### Task to carry out
Could you set down exactly the lines in the records below between the line holding "sxor. R126. -/" and the line holding "ssltn. R126. -/", inclusive?

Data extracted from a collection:

/-- addii32. R125. -/
def execAddiI32 (d a i : Nat) (s : State) : Out :=
  s.opI d a (fun _ v => elems1 32 (fun x => x + (BitVec.ofNat 12 i).signExtend 32) v)

/-- andi. R125. -/
def execAndi (d a i : Nat) (s : State) : Out :=
  s.opI d a (fun _ v => elems1 32 (fun x => x &&& BitVec.ofNat 32 i) v)

/-- ori. R125. -/
def execOri (d a i : Nat) (s : State) : Out :=
  s.opI d a (fun _ v => elems1 32 (fun x => x ||| BitVec.ofNat 32 i) v)

/-- xori. R125. -/
def execXori (d a i : Nat) (s : State) : Out :=
  s.opI d a (fun _ v => elems1 32 (fun x => x ^^^ BitVec.ofNat 32 i) v)

/-- shliw. R125. -/
def execShliW (d a i : Nat) (s : State) : Out :=
  s.opI d a (fun _ v => elems1 32 (fun x => x <<< i) v)

/-- shrin32. R125. -/
def execShriN32 (d a i : Nat) (s : State) : Out :=
  s.opI d a (fun _ v => elems1 32 (fun x => x >>> i) v)

/-- shrii32. R125. -/
def execShriI32 (d a i : Nat) (s : State) : Out :=
  s.opI d a (fun _ v => elems1 32 (fun x => x.sshiftRight i) v)

/-- movi.i32. R125. -/
def execMoviI32 (d i : Nat) (s : State) : Out :=
  s.checked [s.vr d] ((s.eachV s.G d (fun _ => elems1 32 (fun _ => (BitVec.ofNat 12 i).signExtend 32) 0)).done)

/-- sadd. R126. -/
def execSadd (d a b : Nat) (s : State) : Out :=
  s.opS d a b (fun x y => x + y)

/-- ssub. R126. -/
def execSsub (d a b : Nat) (s : State) : Out :=
  s.opS d a b (fun x y => x - y)

/-- smul. R126. -/
def execSmul (d a b : Nat) (s : State) : Out :=
  s.opS d a b (fun x y => x * y)

/-- smulhii. R126. -/
def execSmulhiI (d a b : Nat) (s : State) : Out :=
  s.opS d a b (fun x y => BitVec.ofInt 64 (x.toInt * y.toInt / 2 ^ 64))

/-- smulhin. R126. -/
def execSmulhiN (d a b : Nat) (s : State) : Out :=
  s.opS d a b (fun x y => BitVec.ofNat 64 (x.toNat * y.toNat / 2 ^ 64))

/-- sand. R126. -/
def execSand (d a b : Nat) (s : State) : Out :=
  s.opS d a b (fun x y => x &&& y)

/-- sor. R126. -/
def execSor (d a b : Nat) (s : State) : Out :=
  s.opS d a b (fun x y => x ||| y)

/-- sxor. R126. -/
def execSxor (d a b : Nat) (s : State) : Out :=
  s.opS d a b (fun x y => x ^^^ y)

/-- sshl. R126. -/
def execSshl (d a b : Nat) (s : State) : Out :=
  s.opS d a b (fun x y => shlB x y.toNat)

/-- sshrn. R126. -/
def execSshrN (d a b : Nat) (s : State) : Out :=
  s.opS d a b (fun x y => shrB x y.toNat)

/-- sshri. R126. -/
def execSshrI (d a b : Nat) (s : State) : Out :=
  s.opS d a b (fun x y => sarB x y.toNat)

/-- smini. R126. -/
def execSminI (d a b : Nat) (s : State) : Out :=
  s.opS d a b (fun x y => if x.toInt ≤ y.toInt then x else y)

/-- smaxi. R126. -/
def execSmaxI (d a b : Nat) (s : State) : Out :=
  s.opS d a b (fun x y => if y.toInt ≤ x.toInt then x else y)

/-- sminn. R126. -/
def execSminN (d a b : Nat) (s : State) : Out :=
  s.opS d a b (fun x y => if x.toNat ≤ y.toNat then x else y)

/-- smaxn. R126. -/
def execSmaxN (d a b : Nat) (s : State) : Out :=
  s.opS d a b (fun x y => if y.toNat ≤ x.toNat then x else y)

/-- sslti. R126. -/
def execSsltI (d a b : Nat) (s : State) : Out :=
  s.opS d a b (fun x y => if x.toInt < y.toInt then 1 else 0)

/-- ssltn. R126. -/
def execSsltN (d a b : Nat) (s : State) : Out :=
  s.opS d a b (fun x y => if x.toNat < y.toNat then 1 else 0)

/-- sseq. R126. -/
def execSseq (d a b : Nat) (s : State) : Out :=
  s.opS d a b (fun x y => if x = y then 1 else 0)

/-- smov. R126. -/
def execSmov (d a : Nat) (s : State) : Out :=
  s.opS d a a (fun x _ => x)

### Response to this exercise
/-- sxor. R126. -/
def execSxor (d a b : Nat) (s : State) : Out :=
  s.opS d a b (fun x y => x ^^^ y)

/-- sshl. R126. -/
def execSshl (d a b : Nat) (s : State) : Out :=
  s.opS d a b (fun x y => shlB x y.toNat)

/-- sshrn. R126. -/
def execSshrN (d a b : Nat) (s : State) : Out :=
  s.opS d a b (fun x y => shrB x y.toNat)

/-- sshri. R126. -/
def execSshrI (d a b : Nat) (s : State) : Out :=
  s.opS d a b (fun x y => sarB x y.toNat)

/-- smini. R126. -/
def execSminI (d a b : Nat) (s : State) : Out :=
  s.opS d a b (fun x y => if x.toInt ≤ y.toInt then x else y)

/-- smaxi. R126. -/
def execSmaxI (d a b : Nat) (s : State) : Out :=
  s.opS d a b (fun x y => if y.toInt ≤ x.toInt then x else y)

/-- sminn. R126. -/
def execSminN (d a b : Nat) (s : State) : Out :=
  s.opS d a b (fun x y => if x.toNat ≤ y.toNat then x else y)

/-- smaxn. R126. -/
def execSmaxN (d a b : Nat) (s : State) : Out :=
  s.opS d a b (fun x y => if y.toNat ≤ x.toNat then x else y)

/-- sslti. R126. -/
def execSsltI (d a b : Nat) (s : State) : Out :=
  s.opS d a b (fun x y => if x.toInt < y.toInt then 1 else 0)

/-- ssltn. R126. -/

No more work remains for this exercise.